/lakh_vocal_segments_dataset

singing voice with annotations of vocal onsets, based on the matched MIDI from http://colinraffel.com/projects/lmd/

Primary LanguageJupyter Notebook

lakh vocal segments dataset

This is a dataset of multi-instrumental recordings of pop songs (in English) with annotations transcription of singing voice, based on the MIDI matched from the lakh dataset. Created to provide real-world material for singing vocie transciption with diverse genres and singers.

Possible use tasks:

  • vocal onset detection
  • transcription of singing voice into notes
  • beat detection

Note that it is not suitable yet for offset detection as we did not validate the correctness of the length of aligned MIDI notes

Folder structure

  • list_MSD_ids: list of the songs in the dataset
  • scripts: python scripts for loading data, more scripts are in the similar repository
  • data: audio files. excerpt.txt gives begining and ending timestamp of the 7-digital exceprt from the complete recording. Determined manually.
  • experiments: ralated to the paper - Georgi Dzhambazov, André Holzapfel, Ajay Srinivasamurthy, Xavier Serra, Metrical-Accent Aware Vocal Onset Detection in Polyphonic Audio, In Proceedings of ISMIR 2017

Criteria for inclusion in the dataset:

  • songs from the datasets used in MIREX Automatic_Lyrics-to-Audio_Alignment full-listed also here. Note that this gives initial list of songs for cross-reference, but could be extended with any other songs.
  • has a linked MIDI in the lakh dataset
  • has predominant singing voice present in the 30-seconds thumbnail
  • has some clear metrical pulsation and the meter is 4/4

Steps to derive annotations

  1. find recording MSD_TRACK_id from this list. Then match by this script
  • Then derive its beginning and ending timestamp and create data/MSD_TRACK_id/exceprt.txt manually.
  1. get the matched MIDI from lakh-matched MIDI fetch_midi (if more than one match, pick the MIDI for the best match)

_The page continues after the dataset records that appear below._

/-- What flows in an interval: bus draw, storage output, whether the input converter's floor or ceiling acts or it stands at a limit, whether
storage stands at its current limit, and the intermediate bus voltage. -/
structure ShimFlow where
  busDraw : Int
  storageW : Int
  acts : Bool
  limited : Bool
  ibusMv : Nat
deriving DecidableEq, Repr

/-- An integer within bounds. -/
def clampInt (lo hi x : Int) : Int := max lo (min hi x)

/-- `P_target` with the error of power mode, within 2 percent or 20 W (R368). -/
def targetDraw (target : Rat) (error : Int) : Int :=
  let tol : Int := max 20 (absRat target / 50).floor
  let e := clampInt (-tol) tol error
  (if e < 0 then target.ceil else target.floor) + e

/-- The flow of an interval (R358, R361, R376, R388, R390): the converter that is the voltage source carries the load, the other delivers its
command, with its floor and ceiling where the source has reached a limit. What neither can hold shows in the intermediate bus voltage. -/
def State.powerFlow (s : State) (x : ShimInputs) : ShimFlow :=
  let h := s.shim
  let load : Int := x.load
  let dis := s.dischargeMax x.stackMv
  let chg := s.chargeMax x.stackMv
  let exp := h.exportNow x.busMv
  let atCurrent := fun (w : Int) => decide (0 < dis) && w == dis && decide (dis < 3000) && dis == s.currentLimitW x.stackMv
  let flow := fun (draw store : Int) (acts held : Bool) =>
    ({ busDraw := draw, storageW := store, acts := acts, limited := atCurrent store,
       ibusMv := if draw + store ≠ load then x.ibusMv else if held then (if load < draw then 51500 else 48500) else 50000 } : ShimFlow)
  if !h.input.running then flow 0 (clampInt (-chg) dis load) false false
  else if !h.storage.running then
    let draw := clampInt (-exp) (s.importNow x.busMv (decide (h.policy = .follow))) load
    flow draw 0 (draw != load) false
  else if h.policy = .follow then
    -- the input converter is the source; storage holds -P_soc, and its floor and ceiling cover what the source cannot
    let imp := s.importNow x.busMv true
    let want := clampInt (-chg) dis (clampInt (-500) 500 (units (-h.pSoc)))
    let store := if imp < load - want then min dis (load - imp) else if load - want < -exp then max (-chg) (load + exp) else want
    flow (clampInt (-exp) imp (load - store)) store false (store != want)
  else
    let imp := s.importNow x.busMv false
    let cmd := clampInt (-exp) imp h.target.floor
    let draw := if cmd = h.target.floor then clampInt (-exp) imp (targetDraw h.target x.error) else cmd
    if dis < load - draw then
      let more := min (s.importNow x.busMv true) (load - dis)
      flow (max draw more) dis true true
    else if load - draw < -chg then flow (max (-exp) (load + chg)) (-chg) true true
    else flow draw (load - draw) (cmd != h.target.floor) false

end Sys2Proof.Machine
end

  2. derive singing voice note annotations by this script Since MIDI standard does not define an instrument for singing voice, the singing voice track is given a different program # in a random channel in each MIDI. Thus one needs to manually identify the MIDI channel # that corresponds to the melody of the singing voice track Optionally, doing in advance an annotation of segments with active vocal is helpful.

  3. derive beat annotations by this script

  4. verify annotations of note onsets and beats. Correct manually some imprecise vocal annotations. Open as note layer in Sonic Visualiser by script 'sh open_in_sv.sh'

  • listen in slower motion

  • if systematic delay/advance of timestamps, measure the difference to onsets with SV's measure tool and run shift time of annotation

  • put the audio for MSD_TRACK_id in data/MSD_TRACK_id:

cp /Volumes/datasets/MTG/audio/incoming/millionsong-audio/mp3/D/W/U/$track_ID data/

Scratch notes and observations on songs so far...

observations for excluded tracks :

NELLY FORTADO MSD version has no voice I kissed a girl is in 2/4, all the rest is 4/4 viva la vida not in MSD CLOCKS has almost no voice in MSD rehab has no vocal channel in MIDI

observations for included tracks

smells like has a lot of same-pitch onsets call me - the onsets are on offbeats mostly bangles and sunrise have no percussive instruments

Citation

Georgi Dzhambazov, André Holzapfel, Ajay Srinivasamurthy, Xavier Serra, Metrical-Accent Aware Vocal Onset Detection in Polyphonic Audio, In Proceedings of ISMIR 2017

Contact

georgi (dot) dzhambazov (at) upf (dot) edu

License

The license for annotations follows the license of lakh dataset. The audio comes form the MSD and is shared here for the purpose of crowd-annotation. However, we will remove it once we release the dataset.